(Activity)
Scan the entries for "timerStep". Every line that holds it is to be copied.

Stored items
-- ==== Sys2Proof/WellFormed.lean ====
section
/-! DEFINITION. Which builds, command words and host program lines are well formed. -/

namespace Sys2Proof

/-- A legal build (R5): `BUF_SIZE` is a multiple of 4 from 16 to 0x0100_0000. -/
def Build.wellFormed (b : Build) : Bool :=
  b.bufSize.toNat % 4 == 0 && decide (16 ≤ b.bufSize.toNat) && decide (b.bufSize.toNat ≤ 0x01000000)

/-- The opcodes R94 lists as illegal. -/
def opcodeReserved (op : BitVec 8) : Bool :=
  let n := op.toNat
  (decide (0x03 ≤ n) && decide (n ≤ 0x0F)) || (decide (0x13 ≤ n) && decide (n ≤ 0x17)) ||
  (decide (0x1B ≤ n) && decide (n ≤ 0x1F)) || (decide (0x23 ≤ n) && decide (n ≤ 0x2F)) ||
  (decide (0x37 ≤ n) && decide (n ≤ 0x3F)) || decide (0x41 ≤ n)

/-- A command word R94 does not call illegal: `RSVD` = 0 and an assigned `OPCODE`. -/
def commandWordWellFormed (w : Word) : Bool :=
  w.extractLsb' 8 24 == 0 && !opcodeReserved (w.extractLsb' 0 8)

/-- Every command is well formed: R91 gives a command word no operand that could be out of range. -/
def Instr.wellFormed (_ : Instr) : Bool := true

namespace Machine

/-- A host line that R97 and R98 give a meaning on a build: BUF ranges inside BUF, `WW` and `RW` at 4-aligned
offsets, at least one byte for `WB` and `RB`, at most four operands for a command. -/
def HostLine.wellFormed (b : Build) : HostLine → Bool
  | .wb off bs => !bs.isEmpty && decide (off + bs.length ≤ b.bufSize.toNat)
  | .ww off _ => off % 4 == 0 && decide (off + 4 ≤ b.bufSize.toNat)
  | .rb off n => decide (0 < n) && decide (off + n ≤ b.bufSize.toNat)
  | .rw off => off % 4 == 0 && decide (off + 4 ≤ b.bufSize.toNat)
  | .zero off n => decide (off + n ≤ b.bufSize.toNat)
  | .command _ ops _ => decide (ops.length ≤ 4)
  | .wr _ _ | .rd _ | .wait _ | .clrint | .srst | .expire => true

end Machine

end Sys2Proof
end

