-- ==== Sys2Proof/Machine/Engine.lean ====
section
/-! DEFINITION. The engine's step (20_memory.md R70, 30_encoding.md R92) and the steps of the total order (R71). -/

namespace Sys2Proof.Machine

/-- The engine's step, enabled exactly while a command is pending (R70): decode the latched word, execute the command
or raise ILLEGAL_CMD (R92, R254). Where it is not enabled nothing happens (log 4). -/
def engineStep (s : State) : Host.Outcome State Fault Refusal :=
  match s.pending with
  | none => .next s
  | some p =>
    match decode p.word with
    | .ok i => exec i s
    | .error _ => .next (s.complete (some illegalCommand))

/-- One step of the total order (R71). -/
def eventStep (e : Event) (s : State) : Host.Outcome State Fault Refusal :=
  match e with
  | .host a => hostStep a s
  | .engine => engineStep s
  | .timer => timerStep s
  | .powerOn => .next s.powerOnReset

/-- The block left to itself: a pending command completes, else an armed timer expires (the weak fairness of R70 and
R208), else no step is enabled (R266, R282) and the state stays (log 3). -/
def idleStep (s : State) : Host.Outcome State Fault Refusal :=
  if s.busy then engineStep s else timerStep s

/-- The next step: the first of the agenda, or the block left to itself (log 3). -/
def agendaStep (s : State) : Host.Outcome State Fault Refusal :=
  match s.agenda with
  | [] => idleStep s
  | e :: rest => eventStep e (s.setAgenda rest)

/-- The state in which the word `w` has just been accepted and the engine moves next (R256, log 14). -/
def State.place (s : State) (w : Word) : State := (s.accept w).setAgenda (.engine :: s.agenda)

end Sys2Proof.Machine
end

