/-- Two runs of a command over buffers that agree below the latched length end alike. -/
theorem bodyOf_endsAlike (i : Instr) (h : Memory.AgreeBelow p.len s.mem m) :
    Cmd.EndsAlike (State.EndAlike p.len s (s.setMem m)) (bodyOf i p s) (bodyOf i p (s.setMem m)) := by
  cases i with
  | nop | fcExpectCts | fcReceivedCts | fcReset | fcToIdle | fcInit => exact .ok ⟨rfl, .refl h⟩
  | fcHandleTimeout | fcRetry =>
    exact .ite (fun _ => .ok ⟨rfl, .refl h⟩) fun _ => .ok ⟨rfl, .refl h⟩
  | crc16Compute | crc16Check => exact endsAlike_setRes h h.regionCrc_eq
  | m32aCompute => exact endsAlike_setRes h h.m32aSum_eq
  | m32aUpdate =>
    refine endsAlike_store h h.m32aSum_eq fun sum hsum => ?_
    obtain ⟨-, -, hfit, -⟩ := (m32aSum_ok p s sum).mp hsum
    exact hfit
  | m32aValidate =>
    refine .bind_same h.m32aSum_eq fun sum hsum => ?_
    obtain ⟨-, -, hfit, -⟩ := (m32aSum_ok p s sum).mp hsum
    exact endsAlike_setRes h (congrArg ofRead (h.be32_eq hfit))
  | m32bRegion =>
    refine .bind_same rfl fun _ hc => ?_
    obtain ⟨-, -, -, hfit⟩ := (m32bRegionChecks_ok p _).mp hc
    exact endsAlike_setRes h (congrArg ofRead (h.wsum_eq hfit))
  | m32bTableUpdate => exact m32bTableUpdateBody_endsAlike h
  | m32bTableValidate =>
    refine .bind_same h.tableChecks_eq fun _ hc => ?_
    obtain ⟨⟨-, hfit⟩, hentries⟩ := (tableChecks_ok p s _).mp hc
    exact endsAlike_setRes h (h.validateEntries_eq (by omega) hentries)
  | frameEncode =>
    refine .bind_same rfl fun _ hc => ?_
    obtain ⟨-, hsrc, hdst⟩ := (frameEncodeChecks_ok p _).mp hc
    refine endsAlike_store h (congrArg ofRead (h.readBytes_eq hsrc)) fun payload hread => ?_
    obtain ⟨hlen, -⟩ := (Memory.readBytes_eq_some _ _ _ _).mp (ofRead_eq_ok.mp hread)
    rw [encodeFrame_length]
    omega
  | frameDecode => exact frameDecodeBody_endsAlike h
  | frameParse =>
    refine .bind_same rfl fun _ hc => ?_
    obtain ⟨hsrc, hdst⟩ := (frameParseChecks_ok p _).mp hc
    refine endsAlike_store h (congrArg ofRead (h.readBytes_eq hsrc)) fun bytes _ => ?_
    have hroom : (parseStream bytes p.x3).frames.length ≤ p.x3 := parseFrames_length_le ..
    rw [descriptorBytes_length]
    omega
  | bitsExtract =>
    refine .bind_same rfl fun _ hc => ?_
    obtain ⟨-, -, hsrc, hfield⟩ := (bitsChecks_ok p _).mp hc
    exact endsAlike_setRes h (congrArg ofRead (h.extractFrom_eq hsrc hfield))

end

theorem exec_of_body_ok {i : Instr} {s u : State} {p : Pending} (hp : s.pending = some p)
    (h : bodyOf i p s = .ok u) : exec i s = .next (u.complete none) := by
  rw [exec_eq]; exact State.runCommand_ok hp h

theorem exec_of_body_raise {i : Instr} {s : State} {p : Pending} {e : CmdError} (hp : s.pending = some p)
    (h : bodyOf i p s = .error (.raise e)) : exec i s = .next (s.complete (some e)) := by
  rw [exec_eq]; exact State.runCommand_raise hp h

(Answer section)
  | .timer => timerStep s
  if s.busy then engineStep s else timerStep s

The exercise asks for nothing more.